Callbacks In Tensorflow
Sometimes while training a neural network, we need to stop the training when certain conditions are met. An example to that is achieving a particular accuracy.
Lets see how to do that.
import tensorflow as tf
mnist = tf.keras.datasets.mnist
(x_train, y_train),(x_test, y_test) = mnist.load_data()
x_train = x_train/255.0
y_train = y_train/255.0
class myCallback(tf.keras.callbacks.Callback):
def on_epoch_end(self, epoch, logs={}):
if(logs.get('accuracy') > 0.09):
print("Reached 9% accuracy so cancelling trining!")
self.model.stop_training = True
callbacks = myCallback()
The first step to do this is creating a callback. A callback is a function that do some operation. It will be passed to the fit function of the model.
Here we have created a callback. Out callback will get executed on the end of all epochs. Tenserflow will check the value of the accuracy of the last epoch.
If the accuracy is greater that the specified limit, then the stop_training
is set to true.
We have created an object of the callback. Next step is to pass it. Lets see how to pass it.

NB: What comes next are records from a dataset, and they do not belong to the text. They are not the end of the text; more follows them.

theorem keeps_takeBlock (h : Keeps s t) (k : CtxId) (data : List Byte) : Keeps s (takeBlock k data t).1 := by
  unfold takeBlock
  split
  · exact h
  · rename_i x hx
    split
    · exact h
    · exact keeps_setStream_from h k hx _ (by exact id)
    · dsimp only
      generalize hr : (if x.slotA.isSome = true then x.size - x.slotB.length else 2 * x.size - x.slotB.length) = room
      split
      · exact keeps_setStream_from h k hx _ (by exact id)
      · rename_i hov
        split
        · exact keeps_setStream_from h k hx _ (by exact id)
        · rename_i hroom
          have hcount : ∀ y : Stream, StreamCounts x →
              y = { x with
                idle := some Config.idleMs
                accepted := x.accepted + data.length
                slotB := (x.slotB ++ data).take x.size } → StreamCounts y := by
            rintro y ⟨c1, c2, c3, c4⟩ rfl
            refine ⟨by simp only; omega, ?_, ?_, c4⟩
            · simp only [List.length_take, List.length_append]; omega
            · simp only [List.length_take]; omega
          have h1 := keeps_setStream_from h k hx _ fun hc => hcount _ hc rfl
          have h2 := keeps_swapSlots h1 k
          have hz := streamAt_swapSlots k _ (streamAt_setStream k (some
            { x with
              idle := some Config.idleMs
              accepted := x.accepted + data.length
              slotB := (x.slotB ++ data).take x.size }) t)
          split
          · exact h2
          · exact h2
          · rename_i z hz2 hne
            rw [hz] at hz2
            refine keeps_swapSlots (keeps_setStream_origin h2 k _ fun hs => ?_) k
            have hc := h.streams hs k x hx
            obtain ⟨c1, c2, c3, c4⟩ := hc
            have hlen : x.size < (x.slotB ++ data).length := by
              by_contra hle
              exact hne (List.drop_eq_nil_of_le (Nat.not_lt.mp hle))
            simp only [List.length_append] at hlen
            cases ha : x.slotA with
            | some a =>
              simp only [ha, Option.isSome_some, if_true] at hr
              omega
            | none =>
              simp only [ha, Option.isSome_none, Bool.false_eq_true, if_false] at hr
              rw [ha] at c4
              have htake : ((x.slotB ++ data).take x.size).length = x.size := by
                simp only [List.length_take, List.length_append]; omega
              simp only [swapDue, ha, Option.isNone_none, Bool.true_and, htake, beq_self_eq_true, Bool.true_or, if_true,
                Option.some.injEq] at hz2
              subst hz2
              refine ⟨?_, ?_, ?_, ?_, ?_⟩
              · simp only; omega
              · simp only [List.nil_append, List.length_drop, List.length_append]; omega
              · simp only [List.nil_append, List.length_drop, List.length_append]
                omega
              · simp only [htake]; omega
              · simp only [htake]

theorem keeps_takeStreamEnd (h : Keeps s t) (k : CtxId) : Keeps s (takeStreamEnd k t).1 := by
  unfold takeStreamEnd
  split
  · exact h
  · rename_i x hx
    split
    · split
      · exact keeps_setStream_from h k hx _ (by exact id)
      · exact keeps_swapSlots (keeps_setStream_from h k hx _ (by exact id)) _
    · exact h
    · split
      · exact keeps_setStream_from h k hx _ (by exact id)
      · exact keeps_setStream_from h k hx _ (by exact id)

theorem keeps_takeStreamAbort (h : Keeps s t) (k : CtxId) : Keeps s (takeStreamAbort k t).1 := by
  unfold takeStreamAbort
  split
  · exact h
  · rename_i x hx
    dsimp only
    have hc : StreamCounts x → StreamCounts (match x.state with
        | .filling => { x with state := .concluded, concluded := some .aborted, slotB := [], idle := none }
        | .draining => x
        | .concluded => x) := by
      split
      · exact streamCounts_concluded x (some .aborted)
      · exact id
      · exact id
    split
    · exact h
    · split
      · exact keeps_setStream_from h k hx _ (by exact hc)
      · exact keeps_setStream_from h k hx _ (by exact hc)

/-- Slot A freed: with its bytes confirmed, or not. -/
theorem streamCounts_freedA (x : Stream) (n : Nat) (a : SlotA) (ha : x.slotA = some a) (hn : n ≤ a.bytes.length)
    (h : StreamCounts x) : StreamCounts { x with slotA := none, confirmed := x.confirmed + n } := by
  obtain ⟨h1, h2, h3, h4⟩ := h
  rw [ha] at h4
  obtain ⟨h4, -⟩ := h4
  exact ⟨h1, h2, h3, by simp only; omega⟩

theorem keeps_blockDone (h : Keeps s t) (k : CtxId) (r : Result) : Keeps s (blockDone k r t) := by
  unfold blockDone
  split
  · exact h
  · rename_i x hx
    split
    · exact h
    · rename_i a ha
      have hp : Keeps s (setStream k (some { x with slotA := none, confirmed := x.confirmed + a.bytes.length }) t) :=
        keeps_setStream_from h k hx _ (streamCounts_freedA x _ a ha le_rfl)
      have hn : Keeps s (setStream k (some { x with slotA := none }) t) :=
        keeps_setStream_from h k hx _ (streamCounts_freedA x 0 a ha (Nat.zero_le _))
      split
      · exact keeps_answerEnding hp _
      · dsimp only
        split
        · exact keeps_swapSlots hp _
        · split
          · exact keeps_answerEnding (keeps_swapSlots hp _) _
          · exact keeps_swapSlots hp _
      · exact keeps_answerEnding hn _
      · exact keeps_concludeStream hn _ _

theorem keeps_idleExpires (h : Keeps s t) (k : CtxId) : Keeps s (idleExpires k t) := by
  unfold idleExpires
  split
  · exact h
  · rename_i x hx
    split
    · exact h
    · split
      · exact keeps_concludeStream h _ _
      · exact keeps_report (keeps_setStream_from h k hx _ (by exact id)) _

theorem keeps_freeStream (h : Keeps s t) (k : CtxId) : Keeps s (freeStream k t) := by
  unfold freeStream
  split
  · exact h
  · split
    · exact keeps_freeStreamSlot (keeps_setChan (keeps_writeChanRecord h _ _ _ _) _ _) _
    · exact h

/-! ### The map engine -/

theorem mapPlaces_placesOf (l : List Job) (r : Option RowSlot) (h : l.length ≤ 5) : MapPlaces (placesOf l r) := by
  cases l with
  | nil => exact ⟨by simp [placesOf], fun _ => rfl⟩
  | cons a l =>
    refine ⟨?_, fun e => by simp [placesOf] at e⟩
    simp only [List.length_cons] at h
    simp only [placesOf, List.tail_cons, Config.mapQueueDepth]
    omega

theorem jobsOf_length (m : MapEngine) (h : MapPlaces m) : (jobsOf m).length ≤ 5 := by
  obtain ⟨h1, h2⟩ := h
  simp only [Config.mapQueueDepth] at h1
  unfold jobsOf
  cases ha : m.active with
  | none => rw [h2 ha]; simp
  | some j => simp only [Option.toList_some, List.length_append, List.length_cons, List.length_nil]; omega

theorem keeps_setPlaces (h : Keeps s t) (l : List Job) (r : Option RowSlot)
    (hl : MapPlaces t.map → l.length ≤ 5) : Keeps s (setMap (placesOf l r) t) :=
  keeps_setMap h _ fun hm => mapPlaces_placesOf _ _ (hl hm)

theorem keeps_answerJob (h : Keeps s t) (j : Job) (st : Status) (q : List Byte) : Keeps s (answerJob j st q t) :=
  keeps_completeActive h _ _ _

/-- The map engine's places filled from no more jobs than the origin holds. -/
theorem keeps_setPlaces_origin {v : State} (h : Keeps s t) (hv : Keeps s v) (l : List Job) (r : Option RowSlot)
    (hl : l.length ≤ (jobsOf t.map).length) : Keeps s (setMap (placesOf l r) v) := by
  refine ⟨hv.pending, hv.inReset, hv.raw, hv.filtered, hv.trail, hv.replies, hv.vacant, hv.flash, ?_, hv.streams⟩
  intro hm
  exact mapPlaces_placesOf _ _ (hl.trans (jobsOf_length _ (h.map hm)))

theorem keeps_endJobs (h : Keeps s t) (p : Job → Bool) (st : Status) : Keeps s (endJobs p st t) := by
  unfold endJobs
  dsimp only
  refine keeps_setPlaces_origin h ?_ _ _ (List.length_filter_le _ _)
  exact keeps_foldl _ (fun v j hv => keeps_answerJob hv _ _ _) _ _ h

theorem answerJob_map (j : Job) (st : Status) (q : List Byte) (s : State) : (answerJob j st q s).map = s.map := by
  unfold answerJob; simp

theorem keeps_endActive (h : Keeps s t) (j : Job) (st : Status) (q : List Byte) : Keeps s (endActive j st q t) := by
  unfold endActive
  dsimp only
  refine keeps_setPlaces (keeps_answerJob h _ _ _) _ _ fun hm => ?_
  have := hm.1
  simp only [Config.mapQueueDepth] at this
  omega

/-- An active place that stays filled, the queue as it was. -/
theorem keeps_setActive (h : Keeps s t) (i : Job) (r : Option RowSlot) :
    Keeps s (setMap { t.map with active := some i, slot := r } t) :=
  keeps_setMap h _ fun hm => ⟨hm.1, fun e => by cases e⟩

theorem keeps_issueRow (h : Keeps s t) : Keeps s (issueRow t) := by
  unfold issueRow
  split
  · exact h
  · dsimp only
    split
    · exact keeps_endActive h _ _ _
    · split
      · exact keeps_endActive h _ _ _
      · split
        · exact h
        · exact keeps_placeEntry (keeps_setActive h _ _) _ _

theorem keeps_clearSlot (h : Keeps s t) : Keeps s (setMap { t.map with slot := none } t) :=
  keeps_setMap h _ fun hm => hm

theorem keeps_rowDone (h : Keeps s t) (r : Result) : Keeps s (rowDone r t) := by
  unfold rowDone
  split
  · exact h
  · split
    · exact keeps_clearSlot h
    · exact keeps_clearSlot h
    · split
      · dsimp only
        split
        · exact keeps_endActive (keeps_setActive h _ _) _ _ _
        · exact keeps_issueRow (keeps_setActive h _ _)
      · exact keeps_endActive (keeps_setActive h _ _) _ _ _
      · exact keeps_endActive (keeps_setActive h _ _) _ _ _
      · exact keeps_endActive (keeps_setActive h _ _) _ _ _

theorem keeps_startJob (h : Keeps s t) : Keeps s (startJob t) := by
  unfold startJob
  split
  · exact keeps_issueRow h
  · exact h

/-! ### Claims -/

theorem keeps_freeClaim (h : Keeps s t) (u : UnitId) : Keeps s (freeClaim u t) :=
  keeps_setUnit_rest h _ _ (by rfl)

theorem flashBound_entered (cl : Claim) (m : Mode) (n : Nat) :
    flashBound (enteredClaim cl m n) = true → m = .flash := by
  cases m <;> simp [flashBound, enteredClaim, stateOfMode]

theorem keeps_modeEnterPositive (h : Keeps s t) (u : UnitId) (c : ChanId) (n : Nat)
    (he : (unitAt u t).claim.state = .entering) : Keeps s (modeEnterPositive u c n t) := by
  unfold modeEnterPositive
  dsimp only
  refine keeps_writeChanRecord (keeps_completeActive (keeps_setUnit h _ _ fun hf => Or.inl ?_) _ _ _) _ _ _ _
  have hm := flashBound_entered _ _ _ hf
  unfold targetMode at hm
  cases ht : (unitAt u t).claim.target with
  | none => rw [ht] at hm; cases hm
  | some m =>
    rw [ht] at hm
    simp only [Option.getD_some] at hm
    subst hm
    simp [flashBound, he, ht]

theorem keeps_modeEnterFails (h : Keeps s t) (u : UnitId)
    (he : (unitAt u t).claim.state = .entering) : Keeps s (modeEnterFails u t) := by
  unfold modeEnterFails
  dsimp only
  split
  · exact keeps_freeClaim h _
  · rename_i m hm
    refine keeps_setUnit h _ _ fun hf => Or.inl ?_
    have := flashBound_entered _ _ _ hf
    subst this
    simp [flashBound, he, hm]

theorem keeps_modeEnterDone (h : Keeps s t) (u : UnitId) (c : ChanId) (n : Nat) (r : Result) :
    Keeps s (modeEnterDone u c n r t) := by
  unfold modeEnterDone
  split
  · exact keeps_completeActive h _ _ _
  · split
    · rename_i he; exact keeps_modeEnterPositive h _ _ _ he
    · exact keeps_completeActive h _ _ _
  · split
    · rename_i he; exact keeps_completeActive (keeps_modeEnterFails h _ he) _ _ _
    · exact keeps_completeActive h _ _ _
  · split
    · rename_i he; exact keeps_completeActive (keeps_modeEnterFails h _ he) _ _ _
    · exact keeps_completeActive h _ _ _

theorem keeps_writeClaimEnd (h : Keeps s t) (u : UnitId) (cl : Claim) (r : ClaimReason) (a : Bool) :
    Keeps s (writeClaimEnd u cl r a t) :=
  keeps_writeRecord h _ _ _ _ _

theorem keeps_answerRelease (h : Keeps s t) (cl : Claim) : Keeps s (answerRelease cl t) := by
  unfold answerRelease
  split
  · exact keeps_completeActive h _ _ _
  · exact h

theorem keeps_baseDone (h : Keeps s t) (u : UnitId) (a : Bool) : Keeps s (baseDone u a t) := by
  unfold baseDone
  dsimp only
  split
  · exact keeps_answerRelease (keeps_writeClaimEnd (keeps_freeClaim h _) _ _ _ _) _
  · exact h

theorem keeps_deliverResult (h : Keeps s t) (u : UnitId) (e : Entry) (r : Result) :
    Keeps s (deliverResult u e r t) := by
  unfold deliverResult
  split
  · split
    · exact keeps_modeEnterDone h _ _ _ _
    · exact keeps_completeActive h _ _ _
  · exact keeps_blockDone h _ _
  · exact keeps_rowDone h _
  · split
    · exact keeps_baseDone h _ _
    · exact keeps_baseDone h _ _
    · exact keeps_baseDone h _ _
    · exact h

theorem keeps_completeOut (h : Keeps s t) (u : UnitId) (r : Result) : Keeps s (completeOut u r t) := by
  unfold completeOut
  split
  · exact h
  · exact keeps_setUnit_claim (keeps_deliverResult h _ _ _) _ _ (by rfl)

theorem keeps_unqueue (h : Keeps s t) (u : UnitId) : Keeps s (unqueue u t) := by
  unfold unqueue
  split
  · exact h
  · exact keeps_setBus h _ _

theorem keeps_removeWaiting (h : Keeps s t) (u : UnitId) (p : Entry → Bool) (st : Status) :
    Keeps s (removeWaiting u p st t) := by
  unfold removeWaiting
  exact keeps_foldl _ (fun v e hv => keeps_deliverResult hv _ _ _) _ _ (keeps_setUnit_claim h _ _ (by rfl))

theorem keeps_withdrawOut (h : Keeps s t) (u : UnitId) (p : Entry → Bool) (st : Status) :
    Keeps s (withdrawOut u p st t) := by
  unfold withdrawOut
  split
  · exact h
  · split
    · exact keeps_completeOut (keeps_unqueue h _) _ _
    · exact h

theorem keeps_withdrawEntries (h : Keeps s t) (u : UnitId) (p : Entry → Bool) (st : Status) :
    Keeps s (withdrawEntries u p st t) :=
  keeps_withdrawOut (keeps_removeWaiting h _ _ _) _ _ _

theorem keeps_endHolderWork (h : Keeps s t) (p : Entry → Bool) (u : UnitId) (c : ChanId) :
    Keeps s (endHolderWork p u c t) := by
  unfold endHolderWork
  refine keeps_foldl _ (fun v k hv => ?_) _ _ (keeps_endJobs (keeps_removeWaiting h _ _ _) _ _)
  split
  · split
    · exact keeps_concludeStream hv _ _
    · exact hv
  · exact hv

theorem flashBound_leaving (cl : Claim) (r : ClaimReason) : flashBound (leavingClaim cl r) = false := rfl

theorem keeps_leaveClaimSparing (h : Keeps s t) (p : Entry → Bool) (u : UnitId) (r : ClaimReason) :
    Keeps s (leaveClaimSparing p u r t) := by
  unfold leaveClaimSparing
  dsimp only
  split
  · have h1 := keeps_setUnit_rest h u { unitAt u t with claim := leavingClaim (unitAt u t).claim r, claimTimer := none }
      (flashBound_leaving _ r)
    have h3 : Keeps s (placeEntry u baseEntry
        (if (unitAt u t).claim.state = .entering then
          withdrawEntries u isModeEnter (leavingAnswer (some r))
            (setUnit u { unitAt u t with claim := leavingClaim (unitAt u t).claim r, claimTimer := none } t)
        else setUnit u { unitAt u t with claim := leavingClaim (unitAt u t).claim r, claimTimer := none } t)) := by
      split
      · exact keeps_placeEntry (keeps_withdrawEntries h1 _ _ _) _ _
      · exact keeps_placeEntry h1 _ _
    split
    · split
      · exact h3
      · exact keeps_endHolderWork h3 _ _ _
    · exact h3
  · exact h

model = tf.keras.models.Sequential([tf.keras.layers.Flatten(),
tf.keras.layers.Dense(1024, activation = tf.nn.relu),
tf.keras.layers.Dense(10, activation = tf.nn.softmax)
])
model.compile(optimizer='adam',
loss='sparse_categorical_crossentropy',
metrics=['accuracy'])
model.fit(x_train, y_train, epochs = 10, callbacks = [callbacks])
We have passed it in the argument called c callbacks of the fit functions. We can pass multiple callbacks like this to the fit function as a list.
When the condition we specified met, we got the below message.
Epoch 1/10
1872/1875 [============================>.] - ETA: 0s - loss: 0.0019 - accuracy: 0.0986Reached 9% accuracy so cancelling trining!
1875/1875 [==============================] - 9s 5ms/step - loss: 0.0018 - accuracy: 0.0987
There are some more things that we need to note here. These are not related to callbacks. One thing is the activation of the last layer.
We have used the tf.nn.softmax
as activation. This is because we need a probablity as the output of the last layer.
Also the loss function used is sparse_categorical_crossentropy
which is a version of categorical_crossentropy
. This loss function is used as we are dealing with a classification problem.